### TASK STATEMENT
Scan the lines below for "hlaunch" and copy the matches.

Items listed in a dataset
§

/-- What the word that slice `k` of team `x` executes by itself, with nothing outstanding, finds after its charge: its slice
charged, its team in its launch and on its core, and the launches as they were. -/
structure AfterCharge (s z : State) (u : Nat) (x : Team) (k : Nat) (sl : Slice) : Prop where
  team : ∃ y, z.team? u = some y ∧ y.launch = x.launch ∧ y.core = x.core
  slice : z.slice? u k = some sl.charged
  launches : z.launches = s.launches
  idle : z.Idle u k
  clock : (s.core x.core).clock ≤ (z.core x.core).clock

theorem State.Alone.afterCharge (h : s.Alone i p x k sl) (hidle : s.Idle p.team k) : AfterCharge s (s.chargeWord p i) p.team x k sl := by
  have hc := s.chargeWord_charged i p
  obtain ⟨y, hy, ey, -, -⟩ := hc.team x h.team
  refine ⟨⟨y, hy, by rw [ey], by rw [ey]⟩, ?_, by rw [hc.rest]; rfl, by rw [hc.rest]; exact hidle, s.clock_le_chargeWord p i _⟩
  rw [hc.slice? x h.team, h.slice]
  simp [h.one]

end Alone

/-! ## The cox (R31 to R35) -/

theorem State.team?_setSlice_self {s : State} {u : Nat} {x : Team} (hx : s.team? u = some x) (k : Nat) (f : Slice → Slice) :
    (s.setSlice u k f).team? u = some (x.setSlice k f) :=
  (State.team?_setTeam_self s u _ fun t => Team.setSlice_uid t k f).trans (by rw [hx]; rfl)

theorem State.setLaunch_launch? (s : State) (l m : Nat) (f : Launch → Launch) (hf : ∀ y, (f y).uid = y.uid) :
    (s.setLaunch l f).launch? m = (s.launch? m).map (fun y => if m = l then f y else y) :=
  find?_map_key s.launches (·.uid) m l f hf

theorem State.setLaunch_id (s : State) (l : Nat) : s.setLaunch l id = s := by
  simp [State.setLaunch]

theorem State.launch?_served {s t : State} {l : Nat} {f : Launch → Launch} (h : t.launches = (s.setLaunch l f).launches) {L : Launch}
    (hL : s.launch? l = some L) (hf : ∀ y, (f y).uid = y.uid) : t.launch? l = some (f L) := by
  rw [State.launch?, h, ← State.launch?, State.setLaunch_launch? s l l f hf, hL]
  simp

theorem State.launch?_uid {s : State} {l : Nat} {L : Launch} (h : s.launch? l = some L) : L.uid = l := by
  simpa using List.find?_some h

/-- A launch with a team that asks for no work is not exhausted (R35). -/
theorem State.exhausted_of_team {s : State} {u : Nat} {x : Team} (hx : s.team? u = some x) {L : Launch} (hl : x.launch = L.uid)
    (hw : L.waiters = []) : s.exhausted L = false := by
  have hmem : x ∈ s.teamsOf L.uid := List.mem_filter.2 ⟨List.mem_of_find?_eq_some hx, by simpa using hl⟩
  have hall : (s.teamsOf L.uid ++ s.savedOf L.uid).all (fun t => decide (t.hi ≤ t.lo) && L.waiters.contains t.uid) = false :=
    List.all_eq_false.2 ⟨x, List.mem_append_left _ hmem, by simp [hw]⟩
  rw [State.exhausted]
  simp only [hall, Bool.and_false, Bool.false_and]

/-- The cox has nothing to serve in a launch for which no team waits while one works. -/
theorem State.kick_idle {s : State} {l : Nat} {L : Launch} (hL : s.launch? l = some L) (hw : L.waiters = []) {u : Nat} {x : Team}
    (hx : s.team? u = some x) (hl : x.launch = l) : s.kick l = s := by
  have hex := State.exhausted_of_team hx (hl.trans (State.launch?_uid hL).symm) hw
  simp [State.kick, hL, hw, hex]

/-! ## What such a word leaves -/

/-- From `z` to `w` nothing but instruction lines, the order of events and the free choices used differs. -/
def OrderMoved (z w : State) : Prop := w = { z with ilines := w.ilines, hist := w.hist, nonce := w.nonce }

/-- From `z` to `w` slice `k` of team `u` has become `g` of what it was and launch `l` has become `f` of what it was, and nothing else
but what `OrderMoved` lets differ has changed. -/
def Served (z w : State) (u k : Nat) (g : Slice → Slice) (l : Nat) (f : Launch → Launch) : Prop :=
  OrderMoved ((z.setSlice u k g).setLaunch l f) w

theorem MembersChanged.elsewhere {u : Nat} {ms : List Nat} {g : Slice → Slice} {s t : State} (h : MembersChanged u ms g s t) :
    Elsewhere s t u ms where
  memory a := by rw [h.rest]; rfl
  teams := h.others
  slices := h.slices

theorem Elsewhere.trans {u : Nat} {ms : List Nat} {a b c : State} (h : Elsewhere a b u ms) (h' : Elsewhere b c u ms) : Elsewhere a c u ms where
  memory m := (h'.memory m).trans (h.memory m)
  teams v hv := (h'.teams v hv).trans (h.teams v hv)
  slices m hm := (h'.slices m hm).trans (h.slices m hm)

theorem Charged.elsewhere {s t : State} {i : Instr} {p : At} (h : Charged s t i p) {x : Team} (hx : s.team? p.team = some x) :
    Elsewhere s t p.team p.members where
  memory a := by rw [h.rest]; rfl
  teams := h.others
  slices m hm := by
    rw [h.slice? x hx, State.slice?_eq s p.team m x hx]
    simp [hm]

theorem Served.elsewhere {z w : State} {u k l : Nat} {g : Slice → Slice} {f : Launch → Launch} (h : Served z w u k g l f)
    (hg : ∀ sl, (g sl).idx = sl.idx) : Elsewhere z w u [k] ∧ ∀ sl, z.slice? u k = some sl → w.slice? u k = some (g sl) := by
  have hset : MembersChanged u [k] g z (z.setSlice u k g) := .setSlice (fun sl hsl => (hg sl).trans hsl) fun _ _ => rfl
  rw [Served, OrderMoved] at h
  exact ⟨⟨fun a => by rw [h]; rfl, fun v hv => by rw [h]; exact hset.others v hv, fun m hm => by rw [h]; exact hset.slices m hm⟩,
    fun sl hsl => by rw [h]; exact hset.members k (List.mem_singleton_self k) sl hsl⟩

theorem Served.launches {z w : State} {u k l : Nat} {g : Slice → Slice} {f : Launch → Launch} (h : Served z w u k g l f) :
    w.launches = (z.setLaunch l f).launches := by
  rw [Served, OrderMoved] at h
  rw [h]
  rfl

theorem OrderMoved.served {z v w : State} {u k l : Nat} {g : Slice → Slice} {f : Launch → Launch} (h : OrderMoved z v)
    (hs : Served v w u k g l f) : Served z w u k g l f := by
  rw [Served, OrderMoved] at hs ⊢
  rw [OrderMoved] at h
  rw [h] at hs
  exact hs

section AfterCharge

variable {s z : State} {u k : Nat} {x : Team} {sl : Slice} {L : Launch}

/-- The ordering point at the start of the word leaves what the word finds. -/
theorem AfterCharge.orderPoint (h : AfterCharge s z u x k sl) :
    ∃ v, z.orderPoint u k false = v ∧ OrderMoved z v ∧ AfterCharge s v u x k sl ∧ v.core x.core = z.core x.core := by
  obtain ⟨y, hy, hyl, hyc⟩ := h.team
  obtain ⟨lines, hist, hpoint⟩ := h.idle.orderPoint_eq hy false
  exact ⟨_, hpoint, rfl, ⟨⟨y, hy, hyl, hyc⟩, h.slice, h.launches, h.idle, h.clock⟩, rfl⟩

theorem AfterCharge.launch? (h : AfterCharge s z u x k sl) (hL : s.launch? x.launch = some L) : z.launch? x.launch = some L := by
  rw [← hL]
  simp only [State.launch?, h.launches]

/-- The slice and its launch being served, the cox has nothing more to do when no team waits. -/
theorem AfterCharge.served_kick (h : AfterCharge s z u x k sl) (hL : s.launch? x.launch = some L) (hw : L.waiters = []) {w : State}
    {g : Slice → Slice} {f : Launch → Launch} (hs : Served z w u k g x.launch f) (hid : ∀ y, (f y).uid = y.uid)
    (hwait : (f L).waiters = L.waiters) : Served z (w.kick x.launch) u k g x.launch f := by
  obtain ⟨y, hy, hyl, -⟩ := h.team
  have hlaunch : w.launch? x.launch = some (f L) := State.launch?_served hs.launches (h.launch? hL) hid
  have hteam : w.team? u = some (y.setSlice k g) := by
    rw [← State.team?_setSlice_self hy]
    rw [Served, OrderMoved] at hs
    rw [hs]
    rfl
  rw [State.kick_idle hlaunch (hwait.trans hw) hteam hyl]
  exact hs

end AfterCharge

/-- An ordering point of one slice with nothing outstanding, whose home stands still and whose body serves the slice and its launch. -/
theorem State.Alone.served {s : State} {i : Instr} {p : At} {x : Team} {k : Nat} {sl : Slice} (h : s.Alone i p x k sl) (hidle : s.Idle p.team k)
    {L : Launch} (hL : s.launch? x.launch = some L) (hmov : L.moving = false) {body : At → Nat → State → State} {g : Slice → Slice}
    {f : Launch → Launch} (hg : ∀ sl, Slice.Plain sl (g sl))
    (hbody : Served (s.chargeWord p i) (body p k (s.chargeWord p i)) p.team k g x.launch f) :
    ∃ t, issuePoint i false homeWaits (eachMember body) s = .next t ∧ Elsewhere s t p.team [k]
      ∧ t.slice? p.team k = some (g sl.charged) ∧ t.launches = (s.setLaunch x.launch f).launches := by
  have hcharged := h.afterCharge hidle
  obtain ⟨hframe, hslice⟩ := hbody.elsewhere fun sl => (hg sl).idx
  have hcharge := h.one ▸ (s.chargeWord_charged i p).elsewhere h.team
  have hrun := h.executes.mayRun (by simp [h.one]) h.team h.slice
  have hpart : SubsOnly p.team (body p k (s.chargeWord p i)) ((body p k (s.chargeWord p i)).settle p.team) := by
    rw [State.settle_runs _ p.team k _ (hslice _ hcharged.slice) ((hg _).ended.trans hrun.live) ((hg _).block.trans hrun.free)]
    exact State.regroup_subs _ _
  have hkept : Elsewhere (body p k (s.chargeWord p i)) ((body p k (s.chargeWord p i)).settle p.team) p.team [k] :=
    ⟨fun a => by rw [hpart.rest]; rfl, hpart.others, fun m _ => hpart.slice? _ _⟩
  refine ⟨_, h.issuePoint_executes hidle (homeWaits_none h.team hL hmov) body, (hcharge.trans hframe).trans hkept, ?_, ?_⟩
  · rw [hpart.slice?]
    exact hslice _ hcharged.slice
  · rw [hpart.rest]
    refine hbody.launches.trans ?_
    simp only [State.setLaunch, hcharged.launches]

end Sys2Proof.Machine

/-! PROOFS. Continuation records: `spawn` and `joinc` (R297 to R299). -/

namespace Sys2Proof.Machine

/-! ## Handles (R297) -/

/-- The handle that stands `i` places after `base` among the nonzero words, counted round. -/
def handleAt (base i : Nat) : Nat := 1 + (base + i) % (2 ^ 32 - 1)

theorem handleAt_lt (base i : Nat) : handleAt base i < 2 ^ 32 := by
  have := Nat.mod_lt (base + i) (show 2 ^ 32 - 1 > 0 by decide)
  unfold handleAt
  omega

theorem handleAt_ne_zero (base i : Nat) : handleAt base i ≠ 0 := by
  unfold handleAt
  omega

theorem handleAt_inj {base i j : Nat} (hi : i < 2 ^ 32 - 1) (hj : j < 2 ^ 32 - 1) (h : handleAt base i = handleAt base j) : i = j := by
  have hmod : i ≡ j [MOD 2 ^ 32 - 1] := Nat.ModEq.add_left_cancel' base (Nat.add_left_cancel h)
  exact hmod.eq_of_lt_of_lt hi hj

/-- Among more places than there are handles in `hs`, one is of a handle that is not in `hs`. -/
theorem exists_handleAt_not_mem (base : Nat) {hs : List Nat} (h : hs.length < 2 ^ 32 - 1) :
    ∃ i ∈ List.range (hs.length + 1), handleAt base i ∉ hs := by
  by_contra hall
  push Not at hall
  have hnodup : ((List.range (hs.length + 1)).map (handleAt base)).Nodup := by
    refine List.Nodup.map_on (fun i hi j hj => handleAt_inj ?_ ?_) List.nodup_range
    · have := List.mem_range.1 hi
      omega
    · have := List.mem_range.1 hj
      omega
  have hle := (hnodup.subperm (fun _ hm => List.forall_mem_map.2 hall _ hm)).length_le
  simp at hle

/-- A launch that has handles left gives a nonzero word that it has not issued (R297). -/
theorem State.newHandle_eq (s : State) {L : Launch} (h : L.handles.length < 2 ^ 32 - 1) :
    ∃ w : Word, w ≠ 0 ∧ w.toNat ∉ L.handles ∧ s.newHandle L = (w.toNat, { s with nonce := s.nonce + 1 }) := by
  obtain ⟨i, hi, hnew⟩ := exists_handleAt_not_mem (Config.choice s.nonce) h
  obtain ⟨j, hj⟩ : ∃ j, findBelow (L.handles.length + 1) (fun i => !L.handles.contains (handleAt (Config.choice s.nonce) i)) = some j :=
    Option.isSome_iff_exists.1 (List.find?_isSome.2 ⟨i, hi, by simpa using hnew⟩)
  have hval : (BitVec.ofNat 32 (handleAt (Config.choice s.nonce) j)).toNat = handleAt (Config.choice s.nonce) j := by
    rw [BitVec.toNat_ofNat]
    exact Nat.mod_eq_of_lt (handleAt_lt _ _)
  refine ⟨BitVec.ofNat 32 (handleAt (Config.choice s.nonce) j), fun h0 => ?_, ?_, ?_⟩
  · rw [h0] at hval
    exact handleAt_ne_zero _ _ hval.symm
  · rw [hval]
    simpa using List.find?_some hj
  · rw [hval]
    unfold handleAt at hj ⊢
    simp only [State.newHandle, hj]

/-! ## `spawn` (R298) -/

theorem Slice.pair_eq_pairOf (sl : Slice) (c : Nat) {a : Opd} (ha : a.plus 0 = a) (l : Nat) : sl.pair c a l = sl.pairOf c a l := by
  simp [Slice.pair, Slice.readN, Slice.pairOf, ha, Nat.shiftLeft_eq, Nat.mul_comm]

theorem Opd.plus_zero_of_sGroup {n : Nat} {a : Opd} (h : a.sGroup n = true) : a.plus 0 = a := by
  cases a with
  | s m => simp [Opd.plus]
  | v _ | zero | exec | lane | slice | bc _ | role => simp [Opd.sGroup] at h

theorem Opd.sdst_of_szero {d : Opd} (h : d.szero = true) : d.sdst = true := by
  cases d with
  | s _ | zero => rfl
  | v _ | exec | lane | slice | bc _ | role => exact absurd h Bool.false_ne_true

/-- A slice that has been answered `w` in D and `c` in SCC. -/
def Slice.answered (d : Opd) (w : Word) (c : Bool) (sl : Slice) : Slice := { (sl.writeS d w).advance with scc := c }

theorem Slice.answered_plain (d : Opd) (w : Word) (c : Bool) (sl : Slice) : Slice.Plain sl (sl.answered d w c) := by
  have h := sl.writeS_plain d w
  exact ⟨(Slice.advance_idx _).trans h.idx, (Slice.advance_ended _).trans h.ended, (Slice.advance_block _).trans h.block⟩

§

### TASK SOLUTION
  have hlaunch : w.launch? x.launch = some (f L) := State.launch?_served hs.launches (h.launch? hL) hid
  rw [State.kick_idle hlaunch (hwait.trans hw) hteam hyl]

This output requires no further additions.